Kepesh revela um forte sentido prático no processo de sedução. Não há espaço para enrolação ou subterfúgios. Segundo ele, não há nada de interessante numa relação a dois se o sexo não for uma variável que ambos levem em conta. Além disso, julga que o casamento para ele nada mais é do que a busca por curar o ciúme. Depois de seu primeiro casamento, que julgou ruim e “que tantas pessoas fazem”, decidiu “nunca mais voltar para dentro da gaiola”.
Esse desenvolvimento psicológico do personagem é extremamente importante para o contraste que vem a seguir, que é o seu envolvimento com Consuela Castillo, jovem de vinte e quatro anos, filha de uma rica família de imigrantes cubanos. Ela vai ser o furacão a devastar toda a segurança, racionalidade e controle sobre as coisas em torno de si erigidos pelo protagonista. É o despertar da consciência de definhamento, da compreensão de que uma mulher como Consuela, longe de dar a ele a ilusão da última oportunidade de ser jovem, torna essa distância da juventude ainda mais evidente: “Você nunca tem a menor dúvida de que quem tem vinte e quatro anos é ela”. Chico Buarque expressou bem essa ideia em “Essa Pequena”.
A partir de então, vamos acompanhando a outrora sólida personalidade do protagonista desfazendo-se em lamentações e inseguranças, revelando todo o poder transformador que o caráter bravio da sexualidade e o poder magnético e irracional da paixão exerce sobre o indivíduo.

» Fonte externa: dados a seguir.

-- ==== Sys2Proof/Tests/Slice0.lean ====
section
/-! SUPPORT. The model's own tests: ill-formed terms, one word of every row decoded, one step of every operation against
the worked examples of spec/95_test_vectors.md, and, for every statement with hypotheses, a state that meets them. -/

namespace Sys2Proof.Tests

open Sys2Proof Sys2Proof.Machine

/-! ## Well-formedness -/

/-- R82: WR.CRC_DATA has no encoding above 0xFF. -/
theorem test_wellFormed_refuses_wide_crcData : (Instr.wrCrcData 0x100).wellFormed 32 = false := by decide

theorem test_wellFormed_accepts_last_crcData : (Instr.wrCrcData 0xFF).wellFormed 32 = true := by decide

/-- R162 to R164: an operand write carries `W` bits and no more, at the default width and at 64. -/
theorem test_wellFormed_refuses_wide_operands :
    ([.wrReportId (2 ^ 32), .wrChunkCap (2 ^ 32), .wrPayloadLen (2 ^ 32)] : List Instr).map (·.wellFormed 32)
      = [false, false, false] ∧
    ([.wrReportId (2 ^ 32), .wrChunkCap (2 ^ 32), .wrPayloadLen (2 ^ 64)] : List Instr).map (·.wellFormed 64)
      = [true, true, false] := by decide

/-! ## Decoding: words written out from R80, R82, R84 and R88, field by field -/

theorem test_decode_frameFirst : decodeTableWord 8 0b10000000 = some .frameFirst := by decide
theorem test_decode_frameMiddle : decodeTableWord 8 0b01000000 = some .frameMiddle := by decide
theorem test_decode_frameLast : decodeTableWord 8 0b00100000 = some .frameLast := by decide
theorem test_decode_rdCtrl : decodeTableWord 40 0b0_000000_00000000000000000000000000000000 = some .rdCtrl := by decide
theorem test_decode_cmdNop : decodeTableWord 40 0b1_000000_00000000000000000000000000000000 = some .cmdNop := by decide
theorem test_decode_cmdStart : decodeTableWord 40 0b1_000000_00000000000000000000000000000001 = some .cmdStart := by decide
theorem test_decode_cmdClr : decodeTableWord 40 0b1_000000_00000000000000000000000000000010 = some .cmdClr := by decide
theorem test_decode_cmdCrcClr : decodeTableWord 40 0b1_000000_00000000000000000000000000000100 = some .cmdCrcClr := by decide
theorem test_decode_rdStatus : decodeTableWord 40 0b0_000100_00000000000000000000000000000000 = some .rdStatus := by decide
theorem test_decode_rdReportId : decodeTableWord 40 0b0_001000_00000000000000000000000000000000 = some .rdReportId := by decide
theorem test_decode_wrReportId : decodeTableWord 40 0b1_001000_00000000000000000000000100000000 = some (.wrReportId 0x100) := by decide
theorem test_decode_rdChunkCap : decodeTableWord 40 0b0_001100_00000000000000000000000000000000 = some .rdChunkCap := by decide
theorem test_decode_wrChunkCap : decodeTableWord 40 0b1_001100_00000000000000000000000000000010 = some (.wrChunkCap 2) := by decide
theorem test_decode_rdPayloadLen : decodeTableWord 40 0b0_010000_00000000000000000000000000000000 = some .rdPayloadLen := by decide
theorem test_decode_wrPayloadLen : decodeTableWord 40 0b1_010000_00000000000000010001000101110000 = some (.wrPayloadLen 70000) := by decide
theorem test_decode_rdFrameCount : decodeTableWord 40 0b0_010100_00000000000000000000000000000000 = some .rdFrameCount := by decide
theorem test_decode_rdFrameIndex : decodeTableWord 40 0b0_011000_00000000000000000000000000000000 = some .rdFrameIndex := by decide
theorem test_decode_rdCrcData : decodeTableWord 40 0b0_011100_00000000000000000000000000000000 = some .rdCrcData := by decide
theorem test_decode_wrCrcData : decodeTableWord 40 0b1_011100_00000000000000000000000001000001 = some (.wrCrcData 0x41) := by decide
theorem test_decode_rdCrcValue : decodeTableWord 40 0b0_100000_00000000000000000000000000000000 = some .rdCrcValue := by decide
theorem test_decode_rdSeqPhase : decodeTableWord 40 0b0_100100_00000000000000000000000000000000 = some .rdSeqPhase := by decide
theorem test_decode_rdSeqOff : decodeTableWord 40 0b0_101000_11111111111111111111111111111111 = some .rdSeqOff := by decide
theorem test_decode_emitRid : decodeTableWord 8 0b000 = some .emitRid := by decide
theorem test_decode_emitFlags : decodeTableWord 8 0b001 = some .emitFlags := by decide
theorem test_decode_emitReml : decodeTableWord 8 0b010 = some .emitReml := by decide
theorem test_decode_emitRemh : decodeTableWord 8 0b011 = some .emitRemh := by decide
theorem test_decode_emitLen : decodeTableWord 8 0b100 = some .emitLen := by decide
theorem test_decode_emitData : decodeTableWord 8 0b101 = some .emitData := by decide
theorem test_decode_emitCrc : decodeTableWord 8 0b110 = some .emitCrc := by decide
theorem test_decode_crcClr : decodeTableWord 16 0b0_00000000 = some .crcClr := by decide
theorem test_decode_crcByte : decodeTableWord 16 0b1_01000010 = some (.crcByte 0x42) := by decide

/-- R83, X20, X24, X26: reserved commands, data above 0xFF, a read-only register, unmapped and misaligned offsets. -/
theorem test_decode_refuses :
    ([0x4000000003, 0x4000000008, 0x4080000000, 0x5C00000100, 0x4400000000, 0x2C00000000, 0x0200000000].map
      (decodeTableWord 40)) = [none, none, none, none, none, none, none] := by decide

/-- X27: a byte access at 0x08 is no whole word. -/
theorem test_decode_refuses_narrow : decode 32 (.host ⟨.read, 0x08, 8, 0⟩) = .error .notWholeWord := rfl

/-- The rows of spec/opcode_table.json as it prints them, mnemonic, match and mask, for the default width. -/
theorem test_rows_of_the_host :
    hostOps.map (Instr.row 32) = [
      ⟨"RD.CTRL", .host, 0x0000000000, 0x7F00000000⟩, ⟨"CMD.NOP", .host, 0x4000000000, 0x7FFFFFFFFF⟩,
      ⟨"CMD.START", .host, 0x4000000001, 0x7FFFFFFFFF⟩, ⟨"CMD.CLR", .host, 0x4000000002, 0x7FFFFFFFFF⟩,
      ⟨"CMD.CRC_CLR", .host, 0x4000000004, 0x7FFFFFFFFF⟩, ⟨"RD.STATUS", .host, 0x0400000000, 0x7F00000000⟩,
      ⟨"RD.REPORT_ID", .host, 0x0800000000, 0x7F00000000⟩, ⟨"WR.REPORT_ID", .host, 0x4800000000, 0x7F00000000⟩,
      ⟨"RD.CHUNK_CAP", .host, 0x0C00000000, 0x7F00000000⟩, ⟨"WR.CHUNK_CAP", .host, 0x4C00000000, 0x7F00000000⟩,
      ⟨"RD.PAYLOAD_LEN", .host, 0x1000000000, 0x7F00000000⟩, ⟨"WR.PAYLOAD_LEN", .host, 0x5000000000, 0x7F00000000⟩,
      ⟨"RD.FRAME_COUNT", .host, 0x1400000000, 0x7F00000000⟩, ⟨"RD.FRAME_INDEX", .host, 0x1800000000, 0x7F00000000⟩,
      ⟨"RD.CRC_DATA", .host, 0x1C00000000, 0x7F00000000⟩, ⟨"WR.CRC_DATA", .host, 0x5C00000000, 0x7FFFFFFF00⟩,
      ⟨"RD.CRC_VALUE", .host, 0x2000000000, 0x7F00000000⟩, ⟨"RD.SEQ_PHASE", .host, 0x2400000000, 0x7F00000000⟩,
      ⟨"RD.SEQ_OFF", .host, 0x2800000000, 0x7F00000000⟩] := by decide

theorem test_rows_of_the_block :
    (frameOps ++ seqOps ++ engineOps).map (Instr.row 32) = [
      ⟨"FRAME.FIRST", .frame, 0x80, 0xE0⟩, ⟨"FRAME.MIDDLE", .frame, 0x40, 0xE0⟩,
      ⟨"FRAME.LAST", .frame, 0x20, 0xE0⟩, ⟨"EMIT.RID", .seq, 0x0, 0x7⟩, ⟨"EMIT.FLAGS", .seq, 0x1, 0x7⟩,
      ⟨"EMIT.REML", .seq, 0x2, 0x7⟩, ⟨"EMIT.REMH", .seq, 0x3, 0x7⟩, ⟨"EMIT.LEN", .seq, 0x4, 0x7⟩,
      ⟨"EMIT.DATA", .seq, 0x5, 0x7⟩, ⟨"EMIT.CRC", .seq, 0x6, 0x7⟩, ⟨"CRC.CLR", .engine, 0x000, 0x100⟩,
      ⟨"CRC.BYTE", .engine, 0x100, 0x100⟩] := by decide

/-! ## The checksum and the frame functions: K1 to K6, F1, F6, S1 -/

theorem test_crc8_check_string :
    crc8 [0x31, 0x32, 0x33, 0x34, 0x35, 0x36, 0x37, 0x38, 0x39] = 0xF4 := by decide +kernel

theorem test_crc8_collision : crc8 [] = 0x00 ∧ crc8 [0x00] = 0x00 ∧ crc8 [0x01, 0x07] = 0x00 := by decide +kernel

theorem test_encode_empty :
    (encodeFrames [] 3 2).toOption = some [[0x03, 0x20, 0x00, 0x00, 0x00, 0xCE]] := by decide +kernel

theorem test_encode_three_frames :
    (encodeFrames [0x41, 0x42, 0x43, 0x44, 0x45] 3 2).toOption = some
      [[0x03, 0x80, 0x02, 0x00, 0x02, 0x41, 0x42, 0x79], [0x03, 0x40, 0x01, 0x00, 0x02, 0x43, 0x44, 0x7D],
        [0x03, 0x20, 0x00, 0x00, 0x01, 0x45, 0xAD]] := by decide +kernel

/-! ## One step of every operation -/

/-- The outcome is a next state that satisfies `p`. -/
def nextIs (o : Host.Outcome State Fault Refusal) (p : State → Bool) : Bool :=
  match o with
  | .next t => p t
  | .fault _ => false
  | .refused _ => false

/-- The payload `ABCDE` of F6. -/
def abcde : Memory := [(0, 0x41), (1, 0x42), (2, 0x43), (3, 0x44), (4, 0x45)]

/-- A state of the run M1: the transfer of F6 (`rid = 03`, `cap = 2`, `plen = 5`, `nfr = 3`). -/
def m1 (idx : BitVec 17) (phase : Phase) (off : Nat) (crc : Byte) : State :=
  { State.reset with
    reportId := 3, chunkCap := 2, payloadLen := 5, rid := 0x03, cap := 2, plen := 5, nfr := 3
    seqIdx := idx, seqPhase := phase, seqOff := off, mode := .busy, crc := crc, pmem := abcde }

/-- The state after `RD`, `WR` or `CMD` lines have come in. -/
def asked (s : State) (r : Request) : State := { s with inbox := [r] }

/-- M1 step 1. -/
theorem test_step_emitRid : nextIs (step (m1 0 .rid 0 0x5A)) (fun t =>
    t.tx = [⟨0x03, false⟩] && t.crc = 0x00 && t.seqPhase = .flags) = true := by decide

/-- M1 step 2. -/
theorem test_step_emitFlags : nextIs (step (m1 0 .flags 0 0x00)) (fun t =>
    t.tx = [⟨0x80, false⟩] && t.crc = 0x89 && t.seqPhase = .reml) = true := by decide

/-- M1 step 3. -/
theorem test_step_emitReml : nextIs (step (m1 0 .reml 0 0x89)) (fun t =>
    t.tx = [⟨0x02, false⟩] && t.crc = 0xB8 && t.seqPhase = .remh) = true := by decide

/-- M1 step 4. -/
theorem test_step_emitRemh : nextIs (step (m1 0 .remh 0 0xB8)) (fun t =>
    t.tx = [⟨0x00, false⟩] && t.crc = 0x21 && t.seqPhase = .len) = true := by decide

/-- F13 (b), frame 0: `remaining_high` of 65535. -/
theorem test_step_emitRemh_maximum :
    nextIs (step { m1 0 .remh 0 0x00 with nfr := 65536, cap := 1, plen := 65536 }) (fun t =>
    t.tx = [⟨0xFF, false⟩]) = true := by decide

/-- M1 step 5. -/
theorem test_step_emitLen : nextIs (step (m1 0 .len 0 0x21)) (fun t =>
    t.tx = [⟨0x02, false⟩] && t.crc = 0xE9 && t.seqPhase = .data) = true := by decide

/-- F12 (a): 256 data bytes have the length byte 0x00 and go on to the phase DATA. -/
theorem test_step_emitLen_truncates :
    nextIs (step { m1 0 .len 0 0x00 with cap := 256, plen := 300, nfr := 2 }) (fun t =>
    t.tx = [⟨0x00, false⟩] && t.seqPhase = .data) = true := by decide

/-- M1 step 6. -/
theorem test_step_emitData : nextIs (step (m1 0 .data 0 0xE9)) (fun t =>
    t.tx = [⟨0x41, false⟩] && t.crc = 0x51 && t.seqPhase = .data && t.seqOff = 1) = true := by decide

/-- M1 step 22: the last byte of the last frame. -/
theorem test_step_emitData_last : nextIs (step (m1 2 .data 0 0xC9)) (fun t =>
    t.tx = [⟨0x45, false⟩] && t.crc = 0xAD && t.seqPhase = .crc && t.seqOff = 1) = true := by decide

Por conta de todo o latente pessimismo na forma como analisa o casamento, pelo hedonismo expressado nas suas afirmações e pelo jogo de interesses e estratégias com que conduz a relação com suas alunas, Roth pode ser admirado por quem gosta de uma visão mais descritiva sobre as relações humanas ou odiado por quem se vincula a uma ideia mais romanesca do mundo. No entanto, é impossível passar sem afetar a sensibilidade do leitor.